→ **To do**
Every line in the records below that holds "resolveRead" must be identified and copied.
Listed entries START
/-- A control write stores the byte, and then does what the byte's decode class does (R77, R50). -/
def Obligations.ControlWriteRunsItsClass : Prop :=
  ∀ (s : State) (d : Byte), s.Ready →
    exec (.iowCtrl d) s = exec (decodeCtrl d) { s with status := d }

/-- R17, R112: of the nine transactions only `RESET` and `IOW_CTRL` change a selection, so no other input
does, and any two `RESET`s leave the same eight. -/
def Obligations.OnlyResetAndControlWriteSelect : Prop :=
  (∀ (i : Instr) (s t : State), i.isTransaction = true → exec i s = .next t →
    ¬ s.SameSelections t → i = .reset ∨ ∃ d, i = .iowCtrl d) ∧
  (∀ s t : State, step s = .next t → ¬ s.SameSelections t →
    ∃ w rest, s.feed = w :: rest ∧
      (decodeTxn w = .ok .reset ∨ ∃ d, decodeTxn w = .ok (.iowCtrl d))) ∧
  (∀ s s' : State, s.cfg.wf = true → s'.cfg.wf = true →
    ∃ t t', exec .reset s = .next t ∧ exec .reset s' = .next t' ∧ t.SameSelections t')

/-- R25: a control write makes the selections those its byte tells, and until a `RESET` every transaction
keeps them those the status byte tells. -/
def Obligations.StatusTellsSelections : Prop :=
  (∀ (s : State) (d : Byte), s.Ready →
    ∃ t, exec (.iowCtrl d) s = .next t ∧ t.status = d ∧ t.SelectedBy d) ∧
  (∀ (i : Instr) (s t : State), i.isTransaction = true → i ≠ .reset → exec i s = .next t →
    s.SelectedBy s.status → t.SelectedBy t.status)

/-! ### Memory through the windows -/

/-- A memory read returns the byte it resolves to, which is inside its buffer, and changes nothing (R37,
R39, R73); before a `RESET` it is refused. -/
def Obligations.MemoryReadReturnsResolvedByte : Prop :=
  ∀ (s : State) (a : CpuAddr),
    (s.Ready →
      (s.resolveRead a).2 < readSize s.cfg (s.resolveRead a).1 ∧
      exec (.memr a) s = .next { s with
        result := .byte (Memory.read (s.readable (s.resolveRead a).1) (s.resolveRead a).2) }) ∧
    (s.cfg.wf = true → s.booted = false →
      exec (.memr a) s = .next { s with refused := true, result := .refused .notBooted })

/-- R34: what a read of each window returns under each view of its list. -/
def Obligations.ReadWindowsFollowTheBankTable : Prop :=
  ∀ (s : State) (a : CpuAddr), s.Ready →
    (s.cfg.win1.base ≤ a.toNat → a.toNat < s.cfg.win1.base + s.cfg.win1.size →
      exec (.memr a) s = .next { s with result := .byte (
        match s.selR1 with
        | .ram => Memory.read s.ram a.toNat
        | .rom => Memory.read s.cfg.rom1Image.cells (a.toNat - s.cfg.win1.base)
        | .romHi => Memory.read s.cfg.rom1Image.cells (0x2000 + (a.toNat - s.cfg.win1.base))) }) ∧
    (s.cfg.win2.base ≤ a.toNat → a.toNat < s.cfg.win2.base + s.cfg.win2.size →
      exec (.memr a) s = .next { s with result := .byte (
        match s.selR2, s.cfg.romviewR2.bank with
        | .ram, _ => Memory.read s.ram a.toNat
        | .rom, .rom1 => Memory.read s.cfg.rom1Image.cells
            (s.cfg.romviewR2.off + (a.toNat - s.cfg.win2.base))
        | .rom, .rom2 => Memory.read s.cfg.rom2Image.cells
            (s.cfg.romviewR2.off + (a.toNat - s.cfg.win2.base))) }) ∧
    (s.cfg.win3.base ≤ a.toNat → a.toNat < s.cfg.win3.base + s.cfg.win3.size →
      exec (.memr a) s = .next { s with result := .byte (
        match s.selR3, s.cfg.romviewR3.bank with
        | .ram, _ => Memory.read s.ram a.toNat
        | .rom, .rom1 => Memory.read s.cfg.rom1Image.cells
            (s.cfg.romviewR3.off + (a.toNat - s.cfg.win3.base))
        | .rom, .rom2 => Memory.read s.cfg.rom2Image.cells
            (s.cfg.romviewR3.off + (a.toNat - s.cfg.win3.base))) }) ∧
    (s.cfg.win4.base ≤ a.toNat → a.toNat < s.cfg.win4.base + s.cfg.win4.size →
      exec (.memr a) s = .next { s with result := .byte (Memory.read s.ram a.toNat) })

/-- R35: where a write of each window lands under each view of its list; nothing else changes. -/
def Obligations.WriteWindowsFollowTheBankTable : Prop :=
  ∀ (s : State) (a : CpuAddr) (d : Byte), s.Ready →
    (s.cfg.win1.base ≤ a.toNat → a.toNat < s.cfg.win1.base + s.cfg.win1.size →
      exec (.memw a d) s = .next { s with
        ram := Memory.write s.ram a.toNat d, result := .nothing }) ∧
    (s.cfg.win2.base ≤ a.toNat → a.toNat < s.cfg.win2.base + s.cfg.win2.size →
      exec (.memw a d) s = .next (
        match s.selW2 with
        | .ram => { s with ram := Memory.write s.ram a.toNat d, result := .nothing }
        | .vid => { s with
            vram := Memory.write s.vram (a.toNat - s.cfg.win2.base) d, result := .nothing })) ∧
    (s.cfg.win3.base ≤ a.toNat → a.toNat < s.cfg.win3.base + s.cfg.win3.size →
      exec (.memw a d) s = .next (
        match s.selW3 with
        | .ram => { s with ram := Memory.write s.ram a.toNat d, result := .nothing }
        | .hires => { s with
            hires := Memory.write s.hires (a.toNat - s.cfg.win3.base) d, result := .nothing })) ∧
    (s.cfg.win4.base ≤ a.toNat → a.toNat < s.cfg.win4.base + s.cfg.win4.size →
      exec (.memw a d) s = .next (
        match s.selW4 with
        | .ram => { s with ram := Memory.write s.ram a.toNat d, result := .nothing }
        | .hires => { s with
            hires := Memory.write s.hires (s.cfg.hiresW4Off + (a.toNat - s.cfg.win4.base)) d
            result := .nothing }))

/-- R32. -/
def Obligations.FixedRegionIsMainRam : Prop :=
  ∀ (s : State) (a : CpuAddr) (d : Byte), s.Ready →
    (∀ k : Win, ¬ ((winRange s.cfg k).base ≤ a.toNat ∧
      a.toNat < (winRange s.cfg k).base + (winRange s.cfg k).size)) →
    exec (.memr a) s = .next { s with result := .byte (Memory.read s.ram a.toNat) } ∧
    exec (.memw a d) s = .next { s with
      ram := Memory.write s.ram a.toNat d, result := .nothing }

/-- R36: the RAM view of a window, in either direction. -/
def Obligations.RamViewIsTheSameAddress : Prop :=
  ∀ (s : State) (k : Win) (o : Nat), s.cfg.wf = true → o < (winRange s.cfg k).size →
    ((s.readPair k).1 = .ram →
      s.resolveRead (BitVec.ofNat 16 ((winRange s.cfg k).base + o)) =
        (.ram, (winRange s.cfg k).base + o)) ∧
    ((s.writePair k).1 = .ram →
      s.resolveWrite (BitVec.ofNat 16 ((winRange s.cfg k).base + o)) =
        (.ram, (winRange s.cfg k).base + o))

/-- A memory write completes, the byte it resolves to then holds the operand, every other byte of every
buffer reads as before, and no other field changes (R74, R18, R43). -/
def Obligations.MemoryWriteChangesOneByte : Prop :=
  ∀ (s : State) (a : CpuAddr) (d : Byte), s.Ready → s.BuffersFit →
    ∃ t, exec (.memw a d) s = .next t ∧
      Memory.read (t.writable (s.resolveWrite a).1) (s.resolveWrite a).2 = d ∧
      (∀ (b : WriteBuffer) (i : Nat), (b, i) ≠ s.resolveWrite a →
        Memory.read (t.writable b) i = Memory.read (s.writable b) i) ∧
      t = { s with ram := t.ram, vram := t.vram, hires := t.hires, result := .nothing }

/-- A byte written into window 1 under the reset selections lands in the RAM under the ROM: the same
address still reads the ROM, and reads the byte after a switch to full RAM (R75, R119). -/
def Obligations.WriteUnderRomIsReadInFullRam : Prop :=
  ∀ (s : State) (a : CpuAddr) (d : Byte), s.Ready → s.BuffersFit → s.ResetSelections →
    s.cfg.win1.base ≤ a.toNat → a.toNat < s.cfg.win1.base + s.cfg.win1.size →
    ∃ t u v w, exec (.memw a d) s = .next t ∧ exec (.memr a) t = .next u ∧
      u.result = .byte (Memory.read s.cfg.rom1Image.cells (a.toNat - s.cfg.win1.base)) ∧
      exec (.iowCtrl 0x02#8) u = .next v ∧ exec (.memr a) v = .next w ∧ w.result = .byte d

/-- What is written where a read of the same address also resolves is what the next fetch returns (R44,
R46). -/
def Obligations.NextFetchSeesRamWrite : Prop :=
  ∀ (s : State) (a : CpuAddr) (d : Byte), s.Ready → s.BuffersFit →
    (s.resolveRead a).1 = .ram → s.resolveWrite a = (.ram, (s.resolveRead a).2) →
    ∃ t, exec (.memw a d) s = .next t ∧ exec (.memr a) t = .next { t with result := .byte d }

/-- To the CPU video RAM and hi-res RAM are write-only: what they hold changes no byte a memory read
returns (R48, R117). -/
def Obligations.CpuReadsIgnoreVideoBuffers : Prop :=
  ∀ (s : State) (a : CpuAddr) (v h : Memory) (r : Byte),
    exec (.memr a) s = .next { s with result := .byte r } →
    exec (.memr a) { s with vram := v, hires := h } =
      .next { s with vram := v, hires := h, result := .byte r }

/-- R113, with the eight pairs the block outputs after a `RESET` (R38). -/
def Obligations.WindowsAfterReset : Prop :=
  ∀ s : State, s.cfg.wf = true → ∃ t, exec .reset s = .next t ∧
    t.readPair .w1 = (.rom1, 0) ∧
    t.readPair .w2 = (romBuffer s.cfg.romviewR2.bank, s.cfg.romviewR2.off) ∧
    t.readPair .w3 = (romBuffer s.cfg.romviewR3.bank, s.cfg.romviewR3.off) ∧
    t.readPair .w4 = (.ram, s.cfg.win4.base) ∧
    t.writePair .w1 = (.ram, s.cfg.win1.base) ∧
    t.writePair .w2 = (.vram, 0) ∧
    t.writePair .w3 = (.hires, 0) ∧
    t.writePair .w4 = (.ram, s.cfg.win4.base) ∧
    (∀ a : CpuAddr, s.cfg.win1.base ≤ a.toNat → a.toNat < s.cfg.win1.base + s.cfg.win1.size →
      exec (.memr a) t = .next { t with
        result := .byte (Memory.read s.cfg.rom1Image.cells (a.toNat - s.cfg.win1.base)) })

/-- The check of a configuration says what R40 lists; item 2 as 'no address is in two windows', item 8 in
the model's form of an image (log 16), the first clause of item 4 by type. -/
def Obligations.ConfigurationCheckSaysTheNineItems : Prop :=
  ∀ c : Cfg, c.wf = true ↔
    (∀ k : Win, 1 ≤ (winRange c k).size ∧ (winRange c k).base + (winRange c k).size ≤ 0x10000) ∧
    (∀ (j k : Win) (a : Nat), (winRange c j).covers a = true → (winRange c k).covers a = true →
      j = k) ∧
    c.rom1Size ≥ 0x2000 + c.win1.size ∧
    c.romviewR2.off + c.win2.size ≤ c.romSize c.romviewR2.bank ∧
    c.romviewR3.off + c.win3.size ≤ c.romSize c.romviewR3.bank ∧
    c.win2.size ≤ 0x1000 ∧
    (c.hiresSize ≥ 0x1000 ∧ c.win3.size ≤ c.hiresSize) ∧
    c.hiresW4Off + c.win4.size ≤ c.hiresSize ∧
    (c.rom1Image.bytes = c.rom1Size ∧ Memory.Fits c.rom1Size c.rom1Image.cells) ∧
    (c.rom2Image.bytes = c.rom2Size ∧ Memory.Fits c.rom2Size c.rom2Image.cells) ∧
    (c.charromImage.bytes = 0x1020 ∧ Memory.Fits 0x1020 c.charromImage.cells) ∧
    (c.pixclk0 > 0 ∧ c.pixclk1 > 0 ∧ c.ctrlPort ≠ c.statusPort)

/-! ### The System Status Latch -/

/-- The control write of R77: the byte verbatim into `S`, the selections of the byte, the clock select, no
other change, no failure; before a `RESET` it is refused. -/
def Obligations.ControlWriteStoresAndSelects : Prop :=
  ∀ (s : State) (d : Byte),
    (s.Ready → ∃ t, exec (.iowCtrl d) s = .next t ∧ t.status = d ∧ t.SelectedBy d ∧
      t.clksel = d.getLsbD 2 ∧
      t = { s with
        status := d, selR1 := t.selR1, selR2 := t.selR2, selR3 := t.selR3
        selW2 := t.selW2, selW3 := t.selW3, selW4 := t.selW4, result := .nothing }) ∧
    (s.cfg.wf = true → s.booted = false →
      exec (.iowCtrl d) s = .next { s with refused := true, result := .refused .notBooted })

/-- R79, R80. -/
def Obligations.StatusReadReturnsAndKeeps : Prop :=
  decodeTxn 0x0200000000000000#64 = .ok .iorStatus ∧
  ∀ s : State,
    (s.Ready → ∃ t,
      t = { s with
        result := .byte ((s.status &&& 0x2F#8) ||| (if s.vs then 0x10#8 else 0x00#8) ||| 0xC0#8) } ∧
      exec .iorStatus s = .next t ∧ exec .iorStatus t = .next t) ∧
    (s.cfg.wf = true → s.booted = false →
      exec .iorStatus s = .next { s with refused := true, result := .refused .notBooted })

/-- R52, bit by bit. -/
def Obligations.StatusReadBits : Prop :=
  ∀ s : State, s.Ready → ∃ r : Byte, exec .iorStatus s = .next { s with result := .byte r } ∧
    r.getLsbD 7 = true ∧ r.getLsbD 6 = true ∧ r.getLsbD 5 = s.status.getLsbD 5 ∧
    r.getLsbD 4 = s.vs ∧ r.getLsbD 3 = s.status.getLsbD 3 ∧ r.getLsbD 2 = s.status.getLsbD 2 ∧
    r.getLsbD 1 = s.status.getLsbD 1 ∧ r.getLsbD 0 = s.status.getLsbD 0 ∧
    r.toNat = (s.status &&& 0x2F#8).toNat + 16 * s.vs.toNat + 0xC0

/-- R81. -/
def Obligations.VsyncLatchesTheLevel : Prop :=
  decodeTxn 0x0500000000000000#64 = .ok (.vsync false) ∧
  decodeTxn 0x0500000000000001#64 = .ok (.vsync true) ∧
  ∀ (s : State) (l : Bool),
    (s.Ready → exec (.vsync l) s = .next { s with vs := l, result := .nothing }) ∧
    (s.Ready → s.vs = l → exec (.vsync l) s = .next { s with result := .nothing }) ∧
    (s.cfg.wf = true → s.booted = false →
      exec (.vsync l) s = .next { s with refused := true, result := .refused .notBooted })

/-- R82: the latch is written, and nothing any instruction returns or leaves depends on it but the latch
itself. -/
def Obligations.DisplayEnableIsLatchedAndUnread : Prop :=
  decodeTxn 0x0600000000000000#64 = .ok (.de false) ∧
  decodeTxn 0x0600000000000001#64 = .ok (.de true) ∧
  (∀ (s : State) (l : Bool),
    (s.Ready → exec (.de l) s = .next { s with de := l, result := .nothing }) ∧
    (s.cfg.wf = true → s.booted = false →
      exec (.de l) s = .next { s with refused := true, result := .refused .notBooted })) ∧
  (∀ (i : Instr) (s t : State) (l : Bool), exec i s = .next t →
    ∃ t', exec i { s with de := l } = .next t' ∧ t' = { t with de := t'.de } ∧
      t'.result = t.result ∧ t'.clksel = t.clksel ∧
      (∀ k, t'.readPair k = t.readPair k ∧ t'.writePair k = t.writePair k))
Listed entries END
→ **Response**
      (s.resolveRead a).2 < readSize s.cfg (s.resolveRead a).1 ∧
        result := .byte (Memory.read (s.readable (s.resolveRead a).1) (s.resolveRead a).2) }) ∧
      s.resolveRead (BitVec.ofNat 16 ((winRange s.cfg k).base + o)) =
    (s.resolveRead a).1 = .ram → s.resolveWrite a = (.ram, (s.resolveRead a).2) →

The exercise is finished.